-- ==== Sys2Proof/Certificates/Slice0/Obligations.lean ====
section
/-! DEFINITION. The statements for the provers. Each says in its docstring which rule of spec/ it formalises. A statement of an
instruction's result has the same form throughout: nothing stands between the word and its effect (`Clear`), its operands are
there (`takeAll`, R33), and then the instruction completes (`exec i s = .next (finished u …)`) from any state that its selector
makes (`applyNas (selectorMask t) … = .ok u`) of one that differs from the old only as the statement says. What a selector may change is the
statement SelectorsSequence, and what `finished` changes is CompletionCounts. -/

open Sys2Proof Sys2Proof.Machine

/-! ## Number formats -/

/-- The sign bit of a pattern (R191). -/
def Claims.negative (f : Fmt) (x : Nat) : Bool := x.testBit (f.ebits + f.fbits)

/-- The fields E and F of a pattern (R191). -/
def Claims.expField (f : Fmt) (x : Nat) : Nat := x / 2 ^ f.fbits % 2 ^ f.ebits
@[inherit_doc Claims.expField] def Claims.fracField (f : Fmt) (x : Nat) : Nat := x % 2 ^ f.fbits

/-- A pattern is a NaN or an infinity (R191): E4M3 has one NaN pattern for each sign, and no infinity. -/
def Claims.nan (f : Fmt) (x : Nat) : Bool :=
  Claims.expField f x = 2 ^ f.ebits - 1 && if f.e4m3 then Claims.fracField f x = 7 else Claims.fracField f x ≠ 0
@[inherit_doc Claims.nan] def Claims.infinite (f : Fmt) (x : Nat) : Bool :=
  !f.e4m3 && Claims.expField f x = 2 ^ f.ebits - 1 && Claims.fracField f x = 0

/-- A pattern is neither. -/
def Claims.finite (f : Fmt) (x : Nat) : Bool := !Claims.nan f x && !Claims.infinite f x

/-- The value of a finite pattern (R191). -/
def Claims.number (f : Fmt) (x : Nat) : ℚ :=
  (if Claims.negative f x then -1 else 1) *
    if Claims.expField f x = 0 then (2 : ℚ) ^ (1 - (f.bias : ℤ)) * ((Claims.fracField f x : ℚ) / 2 ^ f.fbits)
    else (2 : ℚ) ^ ((Claims.expField f x : ℤ) - f.bias) * (1 + (Claims.fracField f x : ℚ) / 2 ^ f.fbits)

/-- The formats of R191, each with its canonical NaN. -/
def Claims.formats : List (Fmt × Nat) :=
  [(f64, 0x7FF8000000000000), (f32, 0x7FC00000), (bf16, 0x7FC0), (f16, 0x7E00), (e5m2, 0x7E), (e4m3, 0x7F)]

/-- The largest finite value (R191), and its pattern. -/
def Claims.largest (f : Fmt) : ℚ := if f.e4m3 then 448 else (2 - (2 : ℚ) ^ (-(f.fbits : ℤ))) * 2 ^ f.bias
@[inherit_doc Claims.largest] def Claims.maxPattern (f : Fmt) (neg : Bool) : Nat :=
  (if neg then 2 ^ (f.ebits + f.fbits) else 0) + if f.e4m3 then 0x7E else (2 ^ f.ebits - 1) * 2 ^ f.fbits - 1

/-- A zero and an infinity of a sign. -/
def Claims.zeroPattern (f : Fmt) (neg : Bool) : Nat := if neg then 2 ^ (f.ebits + f.fbits) else 0
@[inherit_doc Claims.zeroPattern] def Claims.infPattern (f : Fmt) (neg : Bool) : Nat :=
  Claims.zeroPattern f neg + (2 ^ f.ebits - 1) * 2 ^ f.fbits
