/-! ## setDevReg -/

@[simp] theorem setDevReg_g (s : State) (n : Nat) (x : DWord) : (setDevReg s n x).g = s.g := rfl
@[simp] theorem setDevReg_others (s : State) (n : Nat) (x : DWord) : (setDevReg s n x).others = s.others := rfl
@[simp] theorem setDevReg_onAp (s : State) (n : Nat) (x : DWord) : (setDevReg s n x).onAp = s.onAp := rfl
@[simp] theorem setDevReg_agenda (s : State) (n : Nat) (x : DWord) : (setDevReg s n x).agenda = s.agenda := rfl
@[simp] theorem setDevReg_round (s : State) (n : Nat) (x : DWord) : (setDevReg s n x).round = s.round := rfl
@[simp] theorem setDevReg_free (s : State) (n : Nat) (x : DWord) : (setDevReg s n x).free = s.free := rfl
@[simp] theorem setDevReg_fresh (s : State) (n : Nat) (x : DWord) : (setDevReg s n x).fresh = s.fresh := rfl
@[simp] theorem setDevReg_ms (s : State) (n : Nat) (x : DWord) : (setDevReg s n x).ms = s.ms := rfl
@[simp] theorem setDevReg_ld (s : State) (n : Nat) (x : DWord) : (setDevReg s n x).ld = s.ld := rfl
@[simp] theorem setDevReg_hub (s : State) (n : Nat) (x : DWord) : (setDevReg s n x).hub = s.hub := rfl
@[simp] theorem setDevReg_arrays (s : State) (n : Nat) (x : DWord) : (setDevReg s n x).arrays = s.arrays := rfl
@[simp] theorem setDevReg_wk (s : State) (n : Nat) (x : DWord) : (setDevReg s n x).wk = s.wk := rfl
@[simp] theorem setDevReg_en (s : State) (n : Nat) (x : DWord) : (setDevReg s n x).en = s.en := rfl
@[simp] theorem setDevReg_qt (s : State) (n : Nat) (x : DWord) : (setDevReg s n x).qt = s.qt := rfl
@[simp] theorem setDevReg_mg (s : State) (n : Nat) (x : DWord) : (setDevReg s n x).mg = s.mg := rfl
@[simp] theorem setDevReg_fl (s : State) (n : Nat) (x : DWord) : (setDevReg s n x).fl = s.fl := rfl
@[simp] theorem setDevReg_vfr (s : State) (n : Nat) (x : DWord) : (setDevReg s n x).vfr = s.vfr := rfl
@[simp] theorem setDevReg_acnt (s : State) (n : Nat) (x : DWord) : (setDevReg s n x).acnt = s.acnt := rfl
@[simp] theorem setDevReg_tnow (s : State) (n : Nat) (x : DWord) : (setDevReg s n x).tnow = s.tnow := rfl

/-! ## takeFresh -/

@[simp] theorem takeFresh_g (s : State) : ((takeFresh s).2).g = s.g := rfl
@[simp] theorem takeFresh_others (s : State) : ((takeFresh s).2).others = s.others := rfl
@[simp] theorem takeFresh_onAp (s : State) : ((takeFresh s).2).onAp = s.onAp := rfl
@[simp] theorem takeFresh_agenda (s : State) : ((takeFresh s).2).agenda = s.agenda := rfl
@[simp] theorem takeFresh_round (s : State) : ((takeFresh s).2).round = s.round := rfl
@[simp] theorem takeFresh_free (s : State) : ((takeFresh s).2).free = s.free := rfl
@[simp] theorem takeFresh_ms (s : State) : ((takeFresh s).2).ms = s.ms := rfl
@[simp] theorem takeFresh_ld (s : State) : ((takeFresh s).2).ld = s.ld := rfl
@[simp] theorem takeFresh_hub (s : State) : ((takeFresh s).2).hub = s.hub := rfl
@[simp] theorem takeFresh_arrays (s : State) : ((takeFresh s).2).arrays = s.arrays := rfl
@[simp] theorem takeFresh_wk (s : State) : ((takeFresh s).2).wk = s.wk := rfl
@[simp] theorem takeFresh_en (s : State) : ((takeFresh s).2).en = s.en := rfl
@[simp] theorem takeFresh_qt (s : State) : ((takeFresh s).2).qt = s.qt := rfl
@[simp] theorem takeFresh_mg (s : State) : ((takeFresh s).2).mg = s.mg := rfl
@[simp] theorem takeFresh_fl (s : State) : ((takeFresh s).2).fl = s.fl := rfl
@[simp] theorem takeFresh_vfr (s : State) : ((takeFresh s).2).vfr = s.vfr := rfl
@[simp] theorem takeFresh_dev (s : State) : ((takeFresh s).2).dev = s.dev := rfl
@[simp] theorem takeFresh_acnt (s : State) : ((takeFresh s).2).acnt = s.acnt := rfl
@[simp] theorem takeFresh_tnow (s : State) : ((takeFresh s).2).tnow = s.tnow := rfl

/-! ## setG -/

@[simp] theorem setG_others (s : State) (c : Ctx) : (setG s c).others = s.others := rfl
@[simp] theorem setG_onAp (s : State) (c : Ctx) : (setG s c).onAp = s.onAp := rfl
@[simp] theorem setG_agenda (s : State) (c : Ctx) : (setG s c).agenda = s.agenda := rfl
@[simp] theorem setG_round (s : State) (c : Ctx) : (setG s c).round = s.round := rfl
@[simp] theorem setG_free (s : State) (c : Ctx) : (setG s c).free = s.free := rfl
@[simp] theorem setG_fresh (s : State) (c : Ctx) : (setG s c).fresh = s.fresh := rfl
@[simp] theorem setG_ms (s : State) (c : Ctx) : (setG s c).ms = s.ms := rfl
@[simp] theorem setG_ld (s : State) (c : Ctx) : (setG s c).ld = s.ld := rfl
@[simp] theorem setG_hub (s : State) (c : Ctx) : (setG s c).hub = s.hub := rfl
@[simp] theorem setG_arrays (s : State) (c : Ctx) : (setG s c).arrays = s.arrays := rfl
@[simp] theorem setG_wk (s : State) (c : Ctx) : (setG s c).wk = s.wk := rfl
@[simp] theorem setG_en (s : State) (c : Ctx) : (setG s c).en = s.en := rfl
@[simp] theorem setG_qt (s : State) (c : Ctx) : (setG s c).qt = s.qt := rfl
@[simp] theorem setG_mg (s : State) (c : Ctx) : (setG s c).mg = s.mg := rfl
@[simp] theorem setG_fl (s : State) (c : Ctx) : (setG s c).fl = s.fl := rfl
@[simp] theorem setG_vfr (s : State) (c : Ctx) : (setG s c).vfr = s.vfr := rfl
@[simp] theorem setG_dev (s : State) (c : Ctx) : (setG s c).dev = s.dev := rfl
@[simp] theorem setG_acnt (s : State) (c : Ctx) : (setG s c).acnt = s.acnt := rfl
@[simp] theorem setG_tnow (s : State) (c : Ctx) : (setG s c).tnow = s.tnow := rfl
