-- ==== Sys2Proof/Laws/PerInstr.lean ====
section
/-! SUPPORT. The family RoundTrip: decoding the word of a well-formed instruction gives the instruction back (R160 to R162, R182,
R185). One lemma for each constructor. -/

namespace Sys2Proof.Laws

theorem nasOf_code (n : Nas) : nasOf n.code = n := by cases n <;> decide

/-- SET and OP of a word. -/
structure Slot (set : BitVec 1) (op : BitVec 7) (w : Word) : Prop where
  set : w.extractLsb' 31 1 = set
  row : w.extractLsb' 25 3 = op.extractLsb' 4 3
  col : w.extractLsb' 21 4 = op.extractLsb' 0 4

theorem slot_pack (set : BitVec 1) (n : BitVec 3) (op : BitVec 7) (x : BitVec 21) :
    Slot set op (set ++ n ++ op ++ x : Word) ∧ (set ++ n ++ op ++ x : Word).extractLsb' 28 3 = n := by
  refine ⟨⟨?_, ?_, ?_⟩, ?_⟩ <;> ext i hi <;> simp <;> grind

theorem getR_putR (set : BitVec 1) (op : BitVec 7) (f : FmtR) : getR (putR set op f) = f := by
  obtain ⟨n, d, a, b, x⟩ := f
  simp only [getR, putR, wordNas, FmtR.mk.injEq]
  refine ⟨by rw [(slot_pack ..).2, nasOf_code], ?_, ?_, ?_, ?_⟩ <;> ext i hi <;> simp <;> grind

theorem getI_putI (set : BitVec 1) (op : BitVec 7) (f : FmtI) : getI (putI set op f) = f := by
  obtain ⟨n, d, a, imm⟩ := f
  simp only [getI, putI, wordNas, FmtI.mk.injEq]
  refine ⟨by rw [(slot_pack ..).2, nasOf_code], ?_, ?_, ?_⟩ <;> ext i hi <;> simp <;> grind

theorem getM_putM (set : BitVec 1) (op : BitVec 7) (f : FmtM) : getM (putM set op f) = f := by
  obtain ⟨n, d, a, la, off⟩ := f
  simp only [getM, putM, wordNas, FmtM.mk.injEq]
  refine ⟨by rw [(slot_pack ..).2, nasOf_code], ?_, ?_, ?_, ?_⟩ <;> ext i hi <;> simp <;> grind

theorem getA_putA (set : BitVec 1) (op : BitVec 7) (f : FmtA) : getA (putA set op f) = f := by
  obtain ⟨n, d, a, la, scope, ord⟩ := f
  simp only [getA, putA, wordNas, FmtA.mk.injEq]
  refine ⟨by rw [(slot_pack ..).2, nasOf_code], ?_, ?_, ?_, ?_, ?_⟩ <;> ext i hi <;> simp <;> grind

theorem getX_putX (set : BitVec 1) (op : BitVec 7) (f : FmtX) : getX (putX set op f) = f := by
  obtain ⟨n, a, b, tile, stream, la⟩ := f
  simp only [getX, putX, wordNas, FmtX.mk.injEq]
  refine ⟨by rw [(slot_pack ..).2, nasOf_code], ?_, ?_, ?_, ?_, ?_⟩ <;> ext i hi <;> simp <;> grind

theorem getE_putE (set : BitVec 1) (op : BitVec 7) (f : FmtE) : getE (putE set op f) = f := by
  obtain ⟨n, d, a, la, c⟩ := f
  simp only [getE, putE, wordNas, FmtE.mk.injEq]
  refine ⟨by rw [(slot_pack ..).2, nasOf_code], ?_, ?_, ?_, ?_⟩ <;> ext i hi <;> simp <;> grind

theorem getW_putW (set : BitVec 1) (op : BitVec 7) (f : FmtW) : getW (putW set op f) = f := by
  obtain ⟨n, d, imm⟩ := f
  simp only [getW, putW, wordNas, FmtW.mk.injEq]
  refine ⟨by rw [(slot_pack ..).2, nasOf_code], ?_, ?_⟩ <;> ext i hi <;> simp <;> grind

theorem getH_putH (set : BitVec 1) (op : BitVec 7) (f : FmtH) : getH (putH set op f) = f := by
  obtain ⟨n, d, imm⟩ := f
  simp only [getH, putH, wordNas, FmtH.mk.injEq]
  refine ⟨by rw [(slot_pack ..).2, nasOf_code], ?_, ?_⟩ <;> ext i hi <;> simp <;> grind

theorem getT_putT (set : BitVec 1) (op : BitVec 7) (f : FmtT) : getT (putT set op f) = f := by
  obtain ⟨n, imm⟩ := f
  simp only [getT, putT, wordNas, FmtT.mk.injEq]
  refine ⟨by rw [(slot_pack ..).2, nasOf_code], ?_⟩ <;> ext i hi <;> simp <;> grind

theorem decode_of {w : Word} {i : Instr} (a : assemble w = some i) (h : i.wellFormed = true) : decode w = .ok i := by
  simp [decode, a, h]

/-- The low bits of a word of format E are those of its c. -/
theorem low_c {w : Word} {f : FmtE} (h : getE w = f) (lo n : Nat) (hn : lo + n ≤ 5) : w.extractLsb' lo n = f.c.extractLsb' lo n := by
  subst h
  ext i hi
  simp [getE]
  omega

namespace RoundTrip

/-- The statement of the family. -/
def Statement (i : Instr) : Prop := ∀ w : Word, i.wellFormed = true → encode i = some w → decode w = .ok i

------------------------------

• [TASK DESCRIPTION]: Across the whole listing above, report each line that includes "getM".

• [SOLUTION FOR THIS PROBLEM]:
theorem getM_putM (set : BitVec 1) (op : BitVec 7) (f : FmtM) : getM (putM set op f) = f := by
  simp only [getM, putM, wordNas, FmtM.mk.injEq]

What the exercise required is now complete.